(Stored data)
theorem exec_sadx4_of_pass (hpass : (sadx4Check w h tag s).firstFault s.platform = none) :
    exec (.sadx4 w h tag) s = .next (s.withMem (s.mem.storeAll 4 (sadx4Stores w h tag s))).retire := by
  rw [exec_of_firstFault_eq_none (i := .sadx4 w h tag) hpass, commandEffect_sadx4]

/-- A new memory and retiring are all that a command of stores changes. -/
theorem retiredMemoryOnly_withMem (s : State) (m : Memory) : RetiredMemoryOnly s (s.withMem m).retire := rfl

/-- Each word of SADX4 is read back as the exact sum of its own reference block. -/
theorem readLE_sadx4_word (hs : s.mem.wf) (hpass : (sadx4Check w h tag s).firstFault s.platform = none) {k : Nat}
    (hk : k < 4) :
    (s.mem.storeAll 4 (sadx4Stores w h tag s)).readLE (((s.reg .out).toNat + 4 * k : Nat) : Int) 4 =
      s.exactSum k w.size h.size tag.ss := by
  have hvalue : s.exactSum k w.size h.size tag.ss < 256 ^ 4 :=
    lt_of_le_of_lt (s.exactSum_le_container k w h tag) (by norm_num)
  have hmem : ((((s.reg .out).toNat + 4 * k : Nat) : Int), s.exactSum k w.size h.size tag.ss) ∈
      sadx4Stores w h tag s :=
    List.mem_map.2 ⟨k, List.mem_range.2 hk, by push_cast; rfl⟩
  have hread := Memory.readLE_storeAll s.mem 4 _ (sadx4Stores_inRange hpass) hs (sadx4Stores_pairwise w h tag s) _ hmem
    hvalue
  simpa only using hread

/-- What SADX4 does, said once: it retires with the four sums in memory and every other byte as before. -/
theorem exec_sadx4_spec (hs : s.mem.wf) (hpass : (sadx4Check w h tag s).firstFault s.platform = none) :
    ∃ t, exec (.sadx4 w h tag) s = .next t ∧ RetiredMemoryOnly s t ∧
      (∀ k < 4, t.mem.readLE (((s.reg .out).toNat + 4 * k : Nat) : Int) 4 = s.exactSum k w.size h.size tag.ss) ∧
      (∀ a : Nat, (a < (s.reg .out).toNat ∨ (s.reg .out).toNat + 16 ≤ a) → t.mem.read a = s.mem.read a) := by
  have hexec := exec_sadx4_of_pass hpass
  refine ⟨_, hexec, retiredMemoryOnly_withMem s _, fun k hk => ?_, fun a ha => ?_⟩
  · rw [State.retire_mem, State.withMem_mem, readLE_sadx4_word hs hpass hk]
  · refine read_mem_of_exec hs hexec (fun hmem => ?_)
    obtain ⟨hlo, hhi⟩ := mem_idxFrom_iff_bounds.1 hmem
    omega

end Sadx4

/-- Settles O37: the sums SADX4 stores, written out. -/
theorem sadx4StoresFourSums : Obligations.Sadx4StoresFourSums := by
  intro w h tag s hs hops hout hacc
  simp only [← State.rowSum_eq_sum, ← State.exactSum_eq_sum s _ w.size h.size]
  exact exec_sadx4_spec hs (sadx4Check_pass w h tag s hops hout hacc)

/-! ### One sum of SADX4 and an unbounded SAD (40_sad.md R149) -/

/-- The state of a SAD with the largest bound and reference block `k` for its own. -/
def State.unboundedOn (s : State) (k : Nat) : State :=
  (s.writeReg .ref0 (s.reg (refReg k))).writeReg .maxsad 0xFFFFFFFF

section Unbounded

variable {s : State} {k : Nat} {w h : Dim} {tag : Tag}

theorem State.unboundedOn_sameBlocks (s : State) (k : Nat) : SameBlocks s (s.unboundedOn k) k 0 :=
  ⟨rfl, rfl, rfl, rfl, rfl⟩

theorem State.unboundedOn_srcRefOk (hops : s.SrcRefOk k w h tag) : (s.unboundedOn k).SrcRefOk 0 w h tag := hops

§ Exercise aim:
Retype the entries above. Match them exactly.

§ Output below:
theorem exec_sadx4_of_pass (hpass : (sadx4Check w h tag s).firstFault s.platform = none) :
    exec (.sadx4 w h tag) s = .next (s.withMem (s.mem.storeAll 4 (sadx4Stores w h tag s))).retire := by
  rw [exec_of_firstFault_eq_none (i := .sadx4 w h tag) hpass, commandEffect_sadx4]

/-- A new memory and retiring are all that a command of stores changes. -/
theorem retiredMemoryOnly_withMem (s : State) (m : Memory) : RetiredMemoryOnly s (s.withMem m).retire := rfl

/-- Each word of SADX4 is read back as the exact sum of its own reference block. -/
theorem readLE_sadx4_word (hs : s.mem.wf) (hpass : (sadx4Check w h tag s).firstFault s.platform = none) {k : Nat}
    (hk : k < 4) :
    (s.mem.storeAll 4 (sadx4Stores w h tag s)).readLE (((s.reg .out).toNat + 4 * k : Nat) : Int) 4 =
      s.exactSum k w.size h.size tag.ss := by
  have hvalue : s.exactSum k w.size h.size tag.ss < 256 ^ 4 :=
    lt_of_le_of_lt (s.exactSum_le_container k w h tag) (by norm_num)
  have hmem : ((((s.reg .out).toNat + 4 * k : Nat) : Int), s.exactSum k w.size h.size tag.ss) ∈
      sadx4Stores w h tag s :=
    List.mem_map.2 ⟨k, List.mem_range.2 hk, by push_cast; rfl⟩
  have hread := Memory.readLE_storeAll s.mem 4 _ (sadx4Stores_inRange hpass) hs (sadx4Stores_pairwise w h tag s) _ hmem
    hvalue
  simpa only using hread

/-- What SADX4 does, said once: it retires with the four sums in memory and every other byte as before. -/
theorem exec_sadx4_spec (hs : s.mem.wf) (hpass : (sadx4Check w h tag s).firstFault s.platform = none) :
    ∃ t, exec (.sadx4 w h tag) s = .next t ∧ RetiredMemoryOnly s t ∧
      (∀ k < 4, t.mem.readLE (((s.reg .out).toNat + 4 * k : Nat) : Int) 4 = s.exactSum k w.size h.size tag.ss) ∧
      (∀ a : Nat, (a < (s.reg .out).toNat ∨ (s.reg .out).toNat + 16 ≤ a) → t.mem.read a = s.mem.read a) := by
  have hexec := exec_sadx4_of_pass hpass
  refine ⟨_, hexec, retiredMemoryOnly_withMem s _, fun k hk => ?_, fun a ha => ?_⟩
  · rw [State.retire_mem, State.withMem_mem, readLE_sadx4_word hs hpass hk]
  · refine read_mem_of_exec hs hexec (fun hmem => ?_)
    obtain ⟨hlo, hhi⟩ := mem_idxFrom_iff_bounds.1 hmem
    omega

end Sadx4

/-- Settles O37: the sums SADX4 stores, written out. -/
theorem sadx4StoresFourSums : Obligations.Sadx4StoresFourSums := by
  intro w h tag s hs hops hout hacc
  simp only [← State.rowSum_eq_sum, ← State.exactSum_eq_sum s _ w.size h.size]
  exact exec_sadx4_spec hs (sadx4Check_pass w h tag s hops hout hacc)

/-! ### One sum of SADX4 and an unbounded SAD (40_sad.md R149) -/

/-- The state of a SAD with the largest bound and reference block `k` for its own. -/
def State.unboundedOn (s : State) (k : Nat) : State :=
  (s.writeReg .ref0 (s.reg (refReg k))).writeReg .maxsad 0xFFFFFFFF

section Unbounded

variable {s : State} {k : Nat} {w h : Dim} {tag : Tag}

theorem State.unboundedOn_sameBlocks (s : State) (k : Nat) : SameBlocks s (s.unboundedOn k) k 0 :=
  ⟨rfl, rfl, rfl, rfl, rfl⟩

theorem State.unboundedOn_srcRefOk (hops : s.SrcRefOk k w h tag) : (s.unboundedOn k).SrcRefOk 0 w h tag := hops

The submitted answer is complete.